§ Task: Of all the entries below, retype only the lines from the one with "routine_createToken (mayBeSearched_of_search_found ended)" through the one with "exact marked.trans (routine_grantEnd", exactly as they appear.

§ Material supplied:
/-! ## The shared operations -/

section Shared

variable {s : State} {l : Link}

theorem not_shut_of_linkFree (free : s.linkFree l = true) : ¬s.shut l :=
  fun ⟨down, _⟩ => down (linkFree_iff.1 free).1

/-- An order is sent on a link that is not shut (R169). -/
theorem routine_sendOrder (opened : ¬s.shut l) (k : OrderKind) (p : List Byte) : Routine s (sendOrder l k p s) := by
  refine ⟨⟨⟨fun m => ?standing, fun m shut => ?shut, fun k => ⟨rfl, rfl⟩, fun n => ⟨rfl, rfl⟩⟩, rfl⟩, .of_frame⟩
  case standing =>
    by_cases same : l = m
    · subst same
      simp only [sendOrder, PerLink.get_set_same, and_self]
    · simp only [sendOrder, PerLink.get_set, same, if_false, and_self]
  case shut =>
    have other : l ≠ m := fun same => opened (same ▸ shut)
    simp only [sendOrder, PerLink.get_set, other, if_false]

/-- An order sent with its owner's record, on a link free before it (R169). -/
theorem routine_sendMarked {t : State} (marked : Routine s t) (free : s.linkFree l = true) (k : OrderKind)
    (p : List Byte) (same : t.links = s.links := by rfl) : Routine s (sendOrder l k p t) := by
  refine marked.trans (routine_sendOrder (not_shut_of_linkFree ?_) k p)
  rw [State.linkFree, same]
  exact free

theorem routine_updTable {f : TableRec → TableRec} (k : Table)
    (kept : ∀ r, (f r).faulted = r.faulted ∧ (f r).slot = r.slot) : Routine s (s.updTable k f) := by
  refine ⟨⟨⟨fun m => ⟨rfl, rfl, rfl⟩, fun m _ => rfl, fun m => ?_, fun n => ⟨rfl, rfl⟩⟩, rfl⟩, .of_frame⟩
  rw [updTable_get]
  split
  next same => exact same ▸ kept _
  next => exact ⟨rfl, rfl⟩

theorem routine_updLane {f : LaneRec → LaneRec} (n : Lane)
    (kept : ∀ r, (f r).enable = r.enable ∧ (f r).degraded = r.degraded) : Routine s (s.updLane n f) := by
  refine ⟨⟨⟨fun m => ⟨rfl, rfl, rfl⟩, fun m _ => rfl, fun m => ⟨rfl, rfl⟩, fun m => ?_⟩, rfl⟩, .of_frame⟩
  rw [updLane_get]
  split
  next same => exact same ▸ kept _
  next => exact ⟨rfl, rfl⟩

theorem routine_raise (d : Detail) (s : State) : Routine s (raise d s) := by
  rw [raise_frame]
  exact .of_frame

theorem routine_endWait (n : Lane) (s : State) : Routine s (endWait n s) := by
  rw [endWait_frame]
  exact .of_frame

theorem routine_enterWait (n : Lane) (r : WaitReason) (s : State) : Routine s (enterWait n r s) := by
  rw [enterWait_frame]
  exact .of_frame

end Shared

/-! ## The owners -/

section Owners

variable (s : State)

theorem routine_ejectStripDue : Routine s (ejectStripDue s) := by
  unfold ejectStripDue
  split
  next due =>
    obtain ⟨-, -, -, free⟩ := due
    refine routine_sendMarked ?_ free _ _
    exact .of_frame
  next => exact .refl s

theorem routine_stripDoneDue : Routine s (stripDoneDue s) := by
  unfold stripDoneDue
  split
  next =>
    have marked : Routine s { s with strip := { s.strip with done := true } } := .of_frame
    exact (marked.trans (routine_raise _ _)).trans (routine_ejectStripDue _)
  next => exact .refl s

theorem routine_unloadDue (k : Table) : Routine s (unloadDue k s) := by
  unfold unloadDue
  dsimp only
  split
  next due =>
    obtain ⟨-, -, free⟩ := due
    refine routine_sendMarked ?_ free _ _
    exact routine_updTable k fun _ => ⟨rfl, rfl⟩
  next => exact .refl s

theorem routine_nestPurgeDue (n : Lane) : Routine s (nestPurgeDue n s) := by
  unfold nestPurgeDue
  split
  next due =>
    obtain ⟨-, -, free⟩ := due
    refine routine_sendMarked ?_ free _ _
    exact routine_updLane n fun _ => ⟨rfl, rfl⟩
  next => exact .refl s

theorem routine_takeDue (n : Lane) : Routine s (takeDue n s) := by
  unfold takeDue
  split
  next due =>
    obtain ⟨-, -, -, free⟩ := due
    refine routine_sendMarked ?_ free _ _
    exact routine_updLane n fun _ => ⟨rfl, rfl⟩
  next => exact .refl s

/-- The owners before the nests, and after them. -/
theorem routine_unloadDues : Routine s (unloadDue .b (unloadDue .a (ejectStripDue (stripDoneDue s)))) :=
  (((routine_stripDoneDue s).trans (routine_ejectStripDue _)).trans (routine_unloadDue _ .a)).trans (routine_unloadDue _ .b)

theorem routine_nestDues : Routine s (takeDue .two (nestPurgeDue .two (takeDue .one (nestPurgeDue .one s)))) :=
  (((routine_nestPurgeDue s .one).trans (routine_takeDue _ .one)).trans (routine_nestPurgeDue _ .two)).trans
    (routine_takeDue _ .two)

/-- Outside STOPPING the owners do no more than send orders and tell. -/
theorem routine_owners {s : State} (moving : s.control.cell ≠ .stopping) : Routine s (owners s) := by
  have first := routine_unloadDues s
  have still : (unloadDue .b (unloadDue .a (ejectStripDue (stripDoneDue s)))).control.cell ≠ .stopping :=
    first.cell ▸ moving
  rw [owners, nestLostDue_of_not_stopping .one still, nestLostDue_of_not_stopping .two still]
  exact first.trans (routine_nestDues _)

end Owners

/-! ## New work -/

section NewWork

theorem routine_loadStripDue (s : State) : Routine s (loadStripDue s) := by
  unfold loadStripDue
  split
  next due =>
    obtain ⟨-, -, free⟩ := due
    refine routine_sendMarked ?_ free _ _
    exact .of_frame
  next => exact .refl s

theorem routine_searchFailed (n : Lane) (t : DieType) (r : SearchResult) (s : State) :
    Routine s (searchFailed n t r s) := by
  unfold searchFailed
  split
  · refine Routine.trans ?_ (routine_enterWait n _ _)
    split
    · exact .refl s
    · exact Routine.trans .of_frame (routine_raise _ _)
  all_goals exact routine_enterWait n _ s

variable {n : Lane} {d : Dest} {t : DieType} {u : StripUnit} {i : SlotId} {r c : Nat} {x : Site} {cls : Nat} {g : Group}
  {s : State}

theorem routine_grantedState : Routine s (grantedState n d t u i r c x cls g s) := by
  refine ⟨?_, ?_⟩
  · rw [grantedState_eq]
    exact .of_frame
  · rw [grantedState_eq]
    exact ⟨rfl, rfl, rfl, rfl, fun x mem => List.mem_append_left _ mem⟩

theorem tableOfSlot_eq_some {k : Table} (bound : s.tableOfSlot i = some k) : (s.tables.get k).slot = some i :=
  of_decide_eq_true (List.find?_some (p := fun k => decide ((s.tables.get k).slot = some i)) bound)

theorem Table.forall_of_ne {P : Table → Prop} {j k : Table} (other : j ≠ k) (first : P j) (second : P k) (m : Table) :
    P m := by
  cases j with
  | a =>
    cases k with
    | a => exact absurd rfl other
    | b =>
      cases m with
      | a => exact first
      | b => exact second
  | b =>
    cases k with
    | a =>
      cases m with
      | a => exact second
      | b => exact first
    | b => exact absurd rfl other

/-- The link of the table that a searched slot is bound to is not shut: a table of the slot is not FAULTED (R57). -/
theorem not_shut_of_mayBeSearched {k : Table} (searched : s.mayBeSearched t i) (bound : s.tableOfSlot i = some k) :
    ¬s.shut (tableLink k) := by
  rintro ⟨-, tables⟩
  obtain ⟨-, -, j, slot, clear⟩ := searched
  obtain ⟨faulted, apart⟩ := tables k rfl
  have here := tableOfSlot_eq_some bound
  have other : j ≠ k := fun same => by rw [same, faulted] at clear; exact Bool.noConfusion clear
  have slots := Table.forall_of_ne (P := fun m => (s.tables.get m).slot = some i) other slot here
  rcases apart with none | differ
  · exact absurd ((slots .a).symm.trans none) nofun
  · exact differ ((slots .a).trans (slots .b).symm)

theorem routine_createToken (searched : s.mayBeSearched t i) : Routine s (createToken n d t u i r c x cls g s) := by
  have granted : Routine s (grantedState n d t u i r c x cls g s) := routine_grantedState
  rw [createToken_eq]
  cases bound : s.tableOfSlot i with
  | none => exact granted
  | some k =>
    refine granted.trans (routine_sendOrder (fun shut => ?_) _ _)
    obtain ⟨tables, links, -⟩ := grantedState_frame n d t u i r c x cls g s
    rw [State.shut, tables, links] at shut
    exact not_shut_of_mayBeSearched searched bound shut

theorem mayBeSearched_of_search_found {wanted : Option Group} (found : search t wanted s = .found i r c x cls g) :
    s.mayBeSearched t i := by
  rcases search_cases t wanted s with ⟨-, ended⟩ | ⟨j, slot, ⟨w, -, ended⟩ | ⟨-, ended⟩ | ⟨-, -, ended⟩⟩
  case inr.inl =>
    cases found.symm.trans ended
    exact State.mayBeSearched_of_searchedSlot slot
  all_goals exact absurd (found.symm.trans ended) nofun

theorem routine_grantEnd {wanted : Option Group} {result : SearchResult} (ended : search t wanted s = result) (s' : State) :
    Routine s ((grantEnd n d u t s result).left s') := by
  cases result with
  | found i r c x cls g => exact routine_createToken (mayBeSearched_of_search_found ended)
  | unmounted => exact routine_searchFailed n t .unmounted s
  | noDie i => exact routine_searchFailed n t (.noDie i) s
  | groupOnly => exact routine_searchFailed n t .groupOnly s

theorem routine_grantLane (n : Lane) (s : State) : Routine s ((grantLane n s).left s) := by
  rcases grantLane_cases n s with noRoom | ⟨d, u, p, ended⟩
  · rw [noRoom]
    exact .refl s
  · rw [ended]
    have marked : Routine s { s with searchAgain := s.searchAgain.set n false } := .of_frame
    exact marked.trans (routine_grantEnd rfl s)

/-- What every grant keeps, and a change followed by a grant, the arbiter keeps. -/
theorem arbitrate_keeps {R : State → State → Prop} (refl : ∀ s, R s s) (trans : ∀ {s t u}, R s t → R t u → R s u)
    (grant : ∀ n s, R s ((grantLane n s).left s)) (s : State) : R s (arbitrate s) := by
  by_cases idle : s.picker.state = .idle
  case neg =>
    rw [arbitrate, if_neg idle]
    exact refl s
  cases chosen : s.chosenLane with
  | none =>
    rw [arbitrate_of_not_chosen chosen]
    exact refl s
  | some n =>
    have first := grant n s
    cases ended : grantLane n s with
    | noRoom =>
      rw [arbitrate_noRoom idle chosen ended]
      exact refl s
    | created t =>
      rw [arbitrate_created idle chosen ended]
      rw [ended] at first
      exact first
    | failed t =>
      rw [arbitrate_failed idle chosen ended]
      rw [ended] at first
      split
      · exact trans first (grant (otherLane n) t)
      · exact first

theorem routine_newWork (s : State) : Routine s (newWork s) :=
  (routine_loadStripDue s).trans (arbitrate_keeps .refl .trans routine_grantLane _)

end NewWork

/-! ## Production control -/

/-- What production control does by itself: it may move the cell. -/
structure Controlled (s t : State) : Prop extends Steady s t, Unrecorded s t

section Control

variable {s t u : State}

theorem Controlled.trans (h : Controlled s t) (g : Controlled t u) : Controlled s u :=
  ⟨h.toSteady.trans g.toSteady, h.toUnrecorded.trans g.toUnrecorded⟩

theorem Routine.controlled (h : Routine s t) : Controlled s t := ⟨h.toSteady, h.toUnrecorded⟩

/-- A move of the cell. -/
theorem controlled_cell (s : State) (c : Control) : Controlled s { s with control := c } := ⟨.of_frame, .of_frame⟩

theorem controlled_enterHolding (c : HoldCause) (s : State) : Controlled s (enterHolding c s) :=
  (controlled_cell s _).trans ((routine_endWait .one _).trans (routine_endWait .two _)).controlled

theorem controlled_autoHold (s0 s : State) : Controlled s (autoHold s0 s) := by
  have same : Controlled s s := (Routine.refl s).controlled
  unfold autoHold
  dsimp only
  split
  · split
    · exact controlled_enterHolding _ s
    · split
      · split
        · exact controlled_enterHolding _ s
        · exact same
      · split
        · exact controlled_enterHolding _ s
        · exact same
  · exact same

§ Answer to the problem:
  | found i r c x cls g => exact routine_createToken (mayBeSearched_of_search_found ended)
  | unmounted => exact routine_searchFailed n t .unmounted s
  | noDie i => exact routine_searchFailed n t (.noDie i) s
  | groupOnly => exact routine_searchFailed n t .groupOnly s

theorem routine_grantLane (n : Lane) (s : State) : Routine s ((grantLane n s).left s) := by
  rcases grantLane_cases n s with noRoom | ⟨d, u, p, ended⟩
  · rw [noRoom]
    exact .refl s
  · rw [ended]
    have marked : Routine s { s with searchAgain := s.searchAgain.set n false } := .of_frame
    exact marked.trans (routine_grantEnd rfl s)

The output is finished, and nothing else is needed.